= Beginning of Section =
-- ==== Sys2Proof/Laws/Fields.lean ====
section
/-! SUPPORT. Sys2Proof/Laws/Fields.lean: bit fields of registers: what a field write changes, and that it reads back. -/
namespace Sys2Proof.Machine
open Sys2Proof

theorem testBit_fld {w : Nat} (v : BitVec w) (lo len j : Nat) : (fld v lo len).testBit j = (decide (j < len) && v.getLsbD (lo + j)) := by
  simp [fld, Nat.testBit_mod_two_pow, Nat.testBit_shiftRight, BitVec.getLsbD]

theorem getLsbD_setFld {w : Nat} (v : BitVec w) (lo len x i : Nat) (hi : i < w) :
    (setFld v lo len x).getLsbD i = if lo ≤ i ∧ i < lo + len then x.testBit (i - lo) else v.getLsbD i := by
  have e : ∀ n : Nat, (BitVec.ofNat w n).getLsbD i = n.testBit i := fun n => by
    rw [BitVec.getLsbD, BitVec.toNat_ofNat, Nat.testBit_mod_two_pow]; simp [hi]
  unfold setFld
  rw [BitVec.getLsbD_or, BitVec.getLsbD_and, BitVec.getLsbD_not, e, e, Nat.testBit_shiftLeft, Nat.testBit_shiftLeft,
    Nat.testBit_mod_two_pow, Nat.testBit_two_pow_sub_one]
  by_cases h : lo ≤ i
  · by_cases h' : i < lo + len
    · simp [h, h', hi, show i - lo < len by omega]
    · simp [h, h', hi, show ¬ i - lo < len by omega]
  · simp [h, hi]

/-- A field written reads back. -/
theorem fld_setFld {w : Nat} (v : BitVec w) (lo len x : Nat) (h : lo + len ≤ w) : fld (setFld v lo len x) lo len = x % 2 ^ len := by
  apply Nat.eq_of_testBit_eq
  intro j
  rw [testBit_fld, Nat.testBit_mod_two_pow]
  by_cases hj : j < len
  · rw [getLsbD_setFld _ _ _ _ _ (by omega), if_pos ⟨by omega, by omega⟩]
    simp [hj]
  · simp [hj]

/-- A field write leaves every disjoint field. -/
theorem fld_setFld_ne {w : Nat} (v : BitVec w) (lo len x lo' len' : Nat) (h : lo' + len' ≤ lo ∨ lo + len ≤ lo') (hw : lo' + len' ≤ w) :
    fld (setFld v lo len x) lo' len' = fld v lo' len' := by
  apply Nat.eq_of_testBit_eq
  intro j
  rw [testBit_fld, testBit_fld]
  by_cases hj : j < len'
  · rw [getLsbD_setFld _ _ _ _ _ (by omega), if_neg (by omega)]
  · simp [hj]

/-- A bit of a word with a field written. -/
theorem bit_setFld {w : Nat} (v : BitVec w) (lo len x i : Nat) (hi : i < w) :
    bit (setFld v lo len x) i = if lo ≤ i ∧ i < lo + len then x.testBit (i - lo) else bit v i := getLsbD_setFld v lo len x i hi

variable {s : State}

/-- A field of another register. -/
@[simp] theorem State.rf_setReg_ne {o o' lo len : Nat} {v : Word} (h : o' ≠ o) : (s.setReg o v).rf o' lo len = s.rf o' lo len := by
  simp [State.rf, State.reg_setReg_ne h]
@[simp] theorem State.rb_setReg_ne {o o' i : Nat} {v : Word} (h : o' ≠ o) : (s.setReg o v).rb o' i = s.rb o' i := by
  simp [State.rb, State.reg_setReg_ne h]
@[simp] theorem State.reg_setRf_ne {o o' lo len x : Nat} (h : o' ≠ o) : (s.setRf o lo len x).reg o' = s.reg o' := State.reg_setReg_ne h
@[simp] theorem State.reg_setRb_ne {o o' i : Nat} {b : Bool} (h : o' ≠ o) : (s.setRb o i b).reg o' = s.reg o' := State.reg_setReg_ne h
@[simp] theorem State.rf_setRf_ne {o o' lo len x lo' len' : Nat} (h : o' ≠ o) : (s.setRf o lo len x).rf o' lo' len' = s.rf o' lo' len' :=
  State.rf_setReg_ne h
@[simp] theorem State.rb_setRf_ne {o o' lo len x i : Nat} (h : o' ≠ o) : (s.setRf o lo len x).rb o' i = s.rb o' i :=
  State.rb_setReg_ne h
@[simp] theorem State.rb_setRb_ne {o o' i j : Nat} {b : Bool} (h : o' ≠ o) : (s.setRb o i b).rb o' j = s.rb o' j := State.rb_setReg_ne h
@[simp] theorem State.rf_setRb_ne {o o' i lo len : Nat} {b : Bool} (h : o' ≠ o) : (s.setRb o i b).rf o' lo len = s.rf o' lo len :=
  State.rf_setReg_ne h

/-- A field set reads back. -/
theorem State.rf_setRf (h : s.regsWf = true) {o lo len x : Nat} (hw : lo + len ≤ 32) : (s.setRf o lo len x).rf o lo len = x % 2 ^ len := by
  simp [State.rf, State.setRf, State.reg_setReg _ _ h, fld_setFld _ _ _ _ hw]

/-- A disjoint field of the same register stays. -/
theorem State.rf_setRf_disj (h : s.regsWf = true) {o lo len x lo' len' : Nat} (hd : lo' + len' ≤ lo ∨ lo + len ≤ lo')
    (hw : lo' + len' ≤ 32) : (s.setRf o lo len x).rf o lo' len' = s.rf o lo' len' := by
  simp [State.rf, State.setRf, State.reg_setReg _ _ h, fld_setFld_ne _ _ _ _ _ _ hd hw]

/-- A bit of the same register after a field is set. -/
theorem State.rb_setRf (h : s.regsWf = true) {o lo len x i : Nat} (hi : i < 32) :
    (s.setRf o lo len x).rb o i = if lo ≤ i ∧ i < lo + len then x.testBit (i - lo) else s.rb o i := by
  simp [State.rb, State.setRf, State.reg_setReg _ _ h, bit_setFld _ _ _ _ _ hi]

/-- A bit set reads back. -/
theorem State.rb_setRb (h : s.regsWf = true) {o i : Nat} {b : Bool} (hi : i < 32) : (s.setRb o i b).rb o i = b := by
  rw [State.setRb, State.rb_setRf h hi, if_pos (by omega)]
  cases b <;> simp

/-- Another bit of the same register stays. -/
theorem State.rb_setRb_disj (h : s.regsWf = true) {o i j : Nat} {b : Bool} (hj : j < 32) (hd : j ≠ i) : (s.setRb o i b).rb o j = s.rb o j := by
  rw [State.setRb, State.rb_setRf h hj, if_neg (by omega)]

/-- A pair set reads back. -/
theorem State.reg64_setReg64 (h : s.regsWf = true) (o : Nat) (v : DWord) : (s.setReg64 o v).reg64 o = v := by
  have h2 : (s.setReg64 o v).reg (o + 4) = (v >>> 32).truncate 32 := State.reg_setReg _ _ (State.setReg_regsWf _ _ h)
  have h1 : (s.setReg64 o v).reg o = v.truncate 32 := by
    rw [State.setReg64, State.reg_setReg_ne (by omega), State.reg_setReg _ _ h]
  rw [State.reg64, h1, h2]
  show (_ : BitVec (32 + 32)) = v
  apply BitVec.eq_of_getLsbD_eq
  intro i hi
  rw [BitVec.getLsbD_append]
  by_cases h' : i < 32
  · simp [h']
  · simp [h', show i - 32 < 32 by omega, show 32 + (i - 32) = i by omega]

/-- A pair elsewhere stays. -/
@[simp] theorem State.reg_setReg64_ne {o o' : Nat} {v : DWord} (h : o' ≠ o) (h' : o' ≠ o + 4) : (s.setReg64 o v).reg o' = s.reg o' := by
  rw [State.setReg64, State.reg_setReg_ne h', State.reg_setReg_ne h]

end Sys2Proof.Machine
end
= End of Section =
- _What the exercise asks_
Every record above is to be copied exactly.

- _Task answer_
-- ==== Sys2Proof/Laws/Fields.lean ====
section
/-! SUPPORT. Sys2Proof/Laws/Fields.lean: bit fields of registers: what a field write changes, and that it reads back. -/
namespace Sys2Proof.Machine
open Sys2Proof

theorem testBit_fld {w : Nat} (v : BitVec w) (lo len j : Nat) : (fld v lo len).testBit j = (decide (j < len) && v.getLsbD (lo + j)) := by
  simp [fld, Nat.testBit_mod_two_pow, Nat.testBit_shiftRight, BitVec.getLsbD]

theorem getLsbD_setFld {w : Nat} (v : BitVec w) (lo len x i : Nat) (hi : i < w) :
    (setFld v lo len x).getLsbD i = if lo ≤ i ∧ i < lo + len then x.testBit (i - lo) else v.getLsbD i := by
  have e : ∀ n : Nat, (BitVec.ofNat w n).getLsbD i = n.testBit i := fun n => by
    rw [BitVec.getLsbD, BitVec.toNat_ofNat, Nat.testBit_mod_two_pow]; simp [hi]
  unfold setFld
  rw [BitVec.getLsbD_or, BitVec.getLsbD_and, BitVec.getLsbD_not, e, e, Nat.testBit_shiftLeft, Nat.testBit_shiftLeft,
    Nat.testBit_mod_two_pow, Nat.testBit_two_pow_sub_one]
  by_cases h : lo ≤ i
  · by_cases h' : i < lo + len
    · simp [h, h', hi, show i - lo < len by omega]
    · simp [h, h', hi, show ¬ i - lo < len by omega]
  · simp [h, hi]

/-- A field written reads back. -/
theorem fld_setFld {w : Nat} (v : BitVec w) (lo len x : Nat) (h : lo + len ≤ w) : fld (setFld v lo len x) lo len = x % 2 ^ len := by
  apply Nat.eq_of_testBit_eq
  intro j
  rw [testBit_fld, Nat.testBit_mod_two_pow]
  by_cases hj : j < len
  · rw [getLsbD_setFld _ _ _ _ _ (by omega), if_pos ⟨by omega, by omega⟩]
    simp [hj]
  · simp [hj]

/-- A field write leaves every disjoint field. -/
theorem fld_setFld_ne {w : Nat} (v : BitVec w) (lo len x lo' len' : Nat) (h : lo' + len' ≤ lo ∨ lo + len ≤ lo') (hw : lo' + len' ≤ w) :
    fld (setFld v lo len x) lo' len' = fld v lo' len' := by
  apply Nat.eq_of_testBit_eq
  intro j
  rw [testBit_fld, testBit_fld]
  by_cases hj : j < len'
  · rw [getLsbD_setFld _ _ _ _ _ (by omega), if_neg (by omega)]
  · simp [hj]

/-- A bit of a word with a field written. -/
theorem bit_setFld {w : Nat} (v : BitVec w) (lo len x i : Nat) (hi : i < w) :
    bit (setFld v lo len x) i = if lo ≤ i ∧ i < lo + len then x.testBit (i - lo) else bit v i := getLsbD_setFld v lo len x i hi

variable {s : State}

/-- A field of another register. -/
@[simp] theorem State.rf_setReg_ne {o o' lo len : Nat} {v : Word} (h : o' ≠ o) : (s.setReg o v).rf o' lo len = s.rf o' lo len := by
  simp [State.rf, State.reg_setReg_ne h]
@[simp] theorem State.rb_setReg_ne {o o' i : Nat} {v : Word} (h : o' ≠ o) : (s.setReg o v).rb o' i = s.rb o' i := by
  simp [State.rb, State.reg_setReg_ne h]
@[simp] theorem State.reg_setRf_ne {o o' lo len x : Nat} (h : o' ≠ o) : (s.setRf o lo len x).reg o' = s.reg o' := State.reg_setReg_ne h
@[simp] theorem State.reg_setRb_ne {o o' i : Nat} {b : Bool} (h : o' ≠ o) : (s.setRb o i b).reg o' = s.reg o' := State.reg_setReg_ne h
@[simp] theorem State.rf_setRf_ne {o o' lo len x lo' len' : Nat} (h : o' ≠ o) : (s.setRf o lo len x).rf o' lo' len' = s.rf o' lo' len' :=
  State.rf_setReg_ne h
@[simp] theorem State.rb_setRf_ne {o o' lo len x i : Nat} (h : o' ≠ o) : (s.setRf o lo len x).rb o' i = s.rb o' i :=
  State.rb_setReg_ne h
@[simp] theorem State.rb_setRb_ne {o o' i j : Nat} {b : Bool} (h : o' ≠ o) : (s.setRb o i b).rb o' j = s.rb o' j := State.rb_setReg_ne h
@[simp] theorem State.rf_setRb_ne {o o' i lo len : Nat} {b : Bool} (h : o' ≠ o) : (s.setRb o i b).rf o' lo len = s.rf o' lo len :=
  State.rf_setReg_ne h

/-- A field set reads back. -/
theorem State.rf_setRf (h : s.regsWf = true) {o lo len x : Nat} (hw : lo + len ≤ 32) : (s.setRf o lo len x).rf o lo len = x % 2 ^ len := by
  simp [State.rf, State.setRf, State.reg_setReg _ _ h, fld_setFld _ _ _ _ hw]

/-- A disjoint field of the same register stays. -/
theorem State.rf_setRf_disj (h : s.regsWf = true) {o lo len x lo' len' : Nat} (hd : lo' + len' ≤ lo ∨ lo + len ≤ lo')
    (hw : lo' + len' ≤ 32) : (s.setRf o lo len x).rf o lo' len' = s.rf o lo' len' := by
  simp [State.rf, State.setRf, State.reg_setReg _ _ h, fld_setFld_ne _ _ _ _ _ _ hd hw]

/-- A bit of the same register after a field is set. -/
theorem State.rb_setRf (h : s.regsWf = true) {o lo len x i : Nat} (hi : i < 32) :
    (s.setRf o lo len x).rb o i = if lo ≤ i ∧ i < lo + len then x.testBit (i - lo) else s.rb o i := by
  simp [State.rb, State.setRf, State.reg_setReg _ _ h, bit_setFld _ _ _ _ _ hi]

/-- A bit set reads back. -/
theorem State.rb_setRb (h : s.regsWf = true) {o i : Nat} {b : Bool} (hi : i < 32) : (s.setRb o i b).rb o i = b := by
  rw [State.setRb, State.rb_setRf h hi, if_pos (by omega)]
  cases b <;> simp

/-- Another bit of the same register stays. -/
theorem State.rb_setRb_disj (h : s.regsWf = true) {o i j : Nat} {b : Bool} (hj : j < 32) (hd : j ≠ i) : (s.setRb o i b).rb o j = s.rb o j := by
  rw [State.setRb, State.rb_setRf h hj, if_neg (by omega)]

/-- A pair set reads back. -/
theorem State.reg64_setReg64 (h : s.regsWf = true) (o : Nat) (v : DWord) : (s.setReg64 o v).reg64 o = v := by
  have h2 : (s.setReg64 o v).reg (o + 4) = (v >>> 32).truncate 32 := State.reg_setReg _ _ (State.setReg_regsWf _ _ h)
  have h1 : (s.setReg64 o v).reg o = v.truncate 32 := by
    rw [State.setReg64, State.reg_setReg_ne (by omega), State.reg_setReg _ _ h]
  rw [State.reg64, h1, h2]
  show (_ : BitVec (32 + 32)) = v
  apply BitVec.eq_of_getLsbD_eq
  intro i hi
  rw [BitVec.getLsbD_append]
  by_cases h' : i < 32
  · simp [h']
  · simp [h', show i - 32 < 32 by omega, show 32 + (i - 32) = i by omega]

/-- A pair elsewhere stays. -/
@[simp] theorem State.reg_setReg64_ne {o o' : Nat} {v : DWord} (h : o' ≠ o) (h' : o' ≠ o + 4) : (s.setReg64 o v).reg o' = s.reg o' := by
  rw [State.setReg64, State.reg_setReg_ne h', State.reg_setReg_ne h]

end Sys2Proof.Machine
end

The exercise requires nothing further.